== RECORDS SHOWN ==

-- ==== Sys2Proof/Machine/Proofs.lean ====
section
/-!
DEFINITION. The Condition Monitor's shared operations (chapter 8): raw values under each source, the debounce, the FLOW
settle hold, and the watch on sent flows.  A proven edge is put to the acts still to run (`Job.edge`).
-/

namespace Sys2Proof.Machine

open Sys2Proof

/-! ### Raw values -/

/-- The bank node's latest reading while the node is fresh (R132). -/
def State.freshBank (s : State) : Option BankReading :=
  if s.link.bank.status.fresh then s.link.bank.reading else none

/-- A raw value taken from a contact of the bank node, or fixed; `internal` is the value of the INTERNAL source (R132). -/
def rawFrom (source : Source) (contact : Option Bool) (internal : Bool) : Bool :=
  match source with
  | .internal => internal
  | .externalPass => contact.getD false
  | .externalComplement => (contact.map not).getD false
  | .fixedTrue => true
  | .fixedFalse => false

/-- EXH under INTERNAL: the exhaust differential with hysteresis; false while the bank node is stale (R132, R133). -/
def State.exhInternal (s : State) (t : TubeId) : Bool :=
  let x := s.tube t
  match s.freshBank with
  | none => false
  | some b =>
    if b.exhaust.get t < x.settings.exhLow then false
    else if x.settings.exhHigh < b.exhaust.get t then true
    else x.exhProof.raw

/-- SEAL under INTERNAL: the drive fresh and its actual position at or above the stroke less the seal band (R128). -/
def State.sealInternal (s : State) (t : TubeId) : Bool :=
  match s.freshLoader t with
  | none => false
  | some r => decide ((s.tube t).settings.stroke ≤ r.actual + (s.tube t).settings.sealBand)

/-- A line sent above 0 is within tolerance; a line sent 0 is not judged (R136). -/
def State.lineInTolerance (s : State) (sent measured : Nat) : Bool :=
  sent == 0 || decide (distance measured sent ≤ max (sent * s.monitor.tolPct / 100) s.monitor.tolMin)

/-- FLOW: the flow unit fresh and every judged line within tolerance of its sent flow (R136). -/
def State.flowInternal (s : State) (t : TubeId) : Bool :=
  let n := s.link.flows.get t
  match n.status.fresh, n.reading with
  | true, some m => LineId.all.all fun l => s.lineInTolerance ((s.tube t).sentFlow l) (m.get l)
  | _, _ => false

/-- COOLING under INTERNAL: the cooling flow at or above the threshold (R134). -/
def State.coolingInternal (s : State) : Bool :=
  match s.freshBank with
  | none => false
  | some b => decide (s.monitor.coolingThreshold ≤ b.cooling)

/-- The raw value of a proof as its source gives it now (R132). -/
def State.rawNow (s : State) (p : ProofId) : Bool :=
  match p with
  | .tube t .exh =>
    rawFrom (s.proof p).source (s.freshBank.map fun b => b.exhContact.get t) (s.exhInternal t)
  | .tube t .sealed =>
    rawFrom (s.proof p).source (s.freshBank.map fun b => b.sealSwitch.get t) (s.sealInternal t)
  | .tube t .otc => rawFrom (s.proof p).source (s.freshBank.map fun b => b.otContact.get t) false
  | .tube t .flow => rawFrom (s.proof p).source none (s.flowInternal t)
  | .bank .estop => rawFrom (s.proof p).source (s.freshBank.map fun b => b.estopChain) false
  | .bank .cooling => rawFrom (s.proof p).source (s.freshBank.map fun b => b.coolingContact) s.coolingInternal

/-! ### Debounce -/

/-- The debounce count of a FLOW proof does not run during its flow settle hold (R137). -/
def State.flowHeld (s : State) (p : ProofId) : Bool :=
  match p with
  | .tube t .flow => decide (0 < (s.tube t).flowSettle)
  | _ => false

/-- The proven value takes the raw value, the count stops at 0, and the edge is put to the acts to run (R135, R138). -/
def State.prove (s : State) (p : ProofId) : State :=
  let x := s.proof p
  (s.setProof p { x with proven := x.raw, count := 0 }).push [.edge p x.raw]

/-- A raw value as derived: the count stops at 0 when it agrees with the proven value, and with a debounce time of 0
the change of a raw value is proven at once by `flip` (R135). -/
def State.takeRaw (s : State) (p : ProofId) (raw : Bool) (flip : State → State) : State :=
  let x := s.proof p
  let s' := s.setProof p { x with raw := raw, count := if raw = x.proven then 0 else x.count }
  if raw ≠ x.raw ∧ raw ≠ x.proven ∧ x.debounce = 0 ∧ s.flowHeld p = false then flip s' else s'

/-- FLOW's raw value derived anew (R136). -/
def State.deriveFlow (s : State) (t : TubeId) : State :=
  s.takeRaw (.tube t .flow) (s.rawNow (.tube t .flow)) fun u => u.prove (.tube t .flow)

/-- The end of the flow settle hold: the raw value as it stands is judged, its count starting from 0 (R137). -/
def State.endFlowHold (s : State) (t : TubeId) : State :=
  let p := ProofId.tube t .flow
  let s := s.modTube t fun x => { x with flowSettle := 0 }
  let raw := s.rawNow p
  let s := s.setProof p { s.proof p with raw := raw, count := 0 }
  if raw ≠ (s.proof p).proven ∧ (s.proof p).debounce = 0 then s.prove p else s

/-- The flow settle hold starts, loaded from its setting; with a setting of 0 no hold is made and the change is judged
at once (R137). -/
def State.startFlowHold (s : State) (t : TubeId) : State :=
  if s.monitor.flowSettleTime = 0 then
    if (s.tube t).flowSettle = 0 then s.deriveFlow t else s.endFlowHold t
  else (s.modTube t fun x => { x with flowSettle := s.monitor.flowSettleTime }).deriveFlow t

/-- The watch on sent flows: a change of any sent flow of the tube since `old` starts its flow settle hold (R137). -/
def State.watchSent (s : State) (t : TubeId) (old : PerLine Nat) : State :=
  if (s.tube t).sentFlows = old then s else s.startFlowHold t

/-- A proof proven; a SEAL change that gates a line changes sent flows (R77, R137). -/
def State.proveEdge (s : State) (p : ProofId) : State :=
  match p with
  | .tube t .sealed => (s.prove p).watchSent t (s.tube t).sentFlows
  | p => s.prove p

/-- A proof's raw value derived anew from its source as everything stands (R132). -/
def State.derive (s : State) (p : ProofId) : State := s.takeRaw p (s.rawNow p) fun u => u.proveEdge p

/-- A tube's share of the grant table replaced, with the note of a change of a grant sum (R88). -/
def State.noteGas (s : State) (t : TubeId) (g : TubeGas) : State :=
  (s.modTube t fun x => { x with gas := g }).noteBank s

/-- A tube's share of the grant table replaced and noted, with the watch on its sent flows (R88, R137). -/
def State.setGas (s : State) (t : TubeId) (g : TubeGas) : State := (s.noteGas t g).watchSent t (s.tube t).sentFlows

/-- The six proofs' names that read the bank node, in the order tube by tube, then the bank's (R132). -/
def bankNodeProofs : List ProofId :=
  (TubeId.all.flatMap fun t => [.tube t .exh, .tube t .sealed, .tube t .otc]) ++ [.bank .estop, .bank .cooling]

/-- Every proof of the part. -/
def allProofs : List ProofId :=
  (TubeId.all.flatMap fun t => [.tube t .exh, .tube t .sealed, .tube t .otc, .tube t .flow]) ++
    [.bank .estop, .bank .cooling]

/-- Deriving this proof anew gives its edge at once: its raw value changes away from the proven value and its debounce
time is 0 (R135). -/
def State.flipsNow (s : State) (p : ProofId) : Bool :=
  let x := s.proof p
  s.rawNow p != x.raw && s.rawNow p != x.proven && x.debounce == 0 && !s.flowHeld p

/-- Proofs derived anew.  Those that give an edge at once come last, in a free order (R43, R135, log entry 1), and
all of them are proven before the first edge acts (R112, log entry 32). -/
def State.deriveAll (s : State) (ps : List ProofId) : State :=
  let flips := ps.filter s.flipsNow
  let order := freeOrder s.free flips
  let s' := (ps.filter fun p => !s.flipsNow p).foldl State.derive s
  order.foldl State.derive (s'.drawn flips)

/-! ### The 0.1 s step of the counts -/

/-- The next 0.1 s step gives this proof's edge: its count reaches the debounce time (R135), or its flow settle hold ends and
the raw value as it stands is proven at once with debounce 0 (R137). -/
def State.edgeDue (s : State) (p : ProofId) : Bool :=
  let x := s.proof p
  match p, s.flowHeld p with
  | .tube t .flow, true => decide ((s.tube t).flowSettle ≤ 1) && s.rawNow p != x.proven && x.debounce == 0
  | _, _ => x.raw != x.proven && decide (x.debounce ≤ x.count + 1)

/-- One 0.1 s step of a proof's debounce count, or of the flow settle time in whose hold it does not run (R135, R137).
DESIGN CHOICE: it judges the hold as it stands when the proof's turn in the step comes, so a flow settle time that a SEAL
edge has loaded earlier in the same step loses this step too (log entry 33). -/
def State.countStep (s : State) (p : ProofId) : State :=
  let x := s.proof p
  match p, s.flowHeld p with
  | .tube t .flow, true =>
    if (s.tube t).flowSettle ≤ 1 then s.endFlowHold t
    else s.modTube t fun u => { u with flowSettle := u.flowSettle - 1 }
  | p, _ =>
    if x.raw = x.proven then s
    else if x.debounce ≤ x.count + 1 then s.proveEdge p
    else s.setProof p { x with count := x.count + 1 }

/-- One 0.1 s step of every count of the Condition Monitor.  Counts that go on are stepped first; edges that fall on one
step are taken in a free order (log entries 1 and 4).  DESIGN CHOICE: every proven value of the step has changed before
the first edge acts, so what an edge sets off finds COOLING already lost on that step, whichever edge acts first (R112,
log entry 32); and whether a flow settle time that a SEAL edge loads loses this step too follows from FLOW's own turn
in it (R137, log entry 33). -/
def State.monitorStep (s : State) : State :=
  let due := allProofs.filter s.edgeDue
  let order := freeOrder s.free due
  let s' := (allProofs.filter fun p => !s.edgeDue p).foldl State.countStep s
  order.foldl State.countStep (s'.drawn due)

end Sys2Proof.Machine
end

===

- BRIEF
Among the entries above, how many lines hold the string "TubeGas"? Respond with nothing but the number.

- SOLUTION FOR THIS TASK
2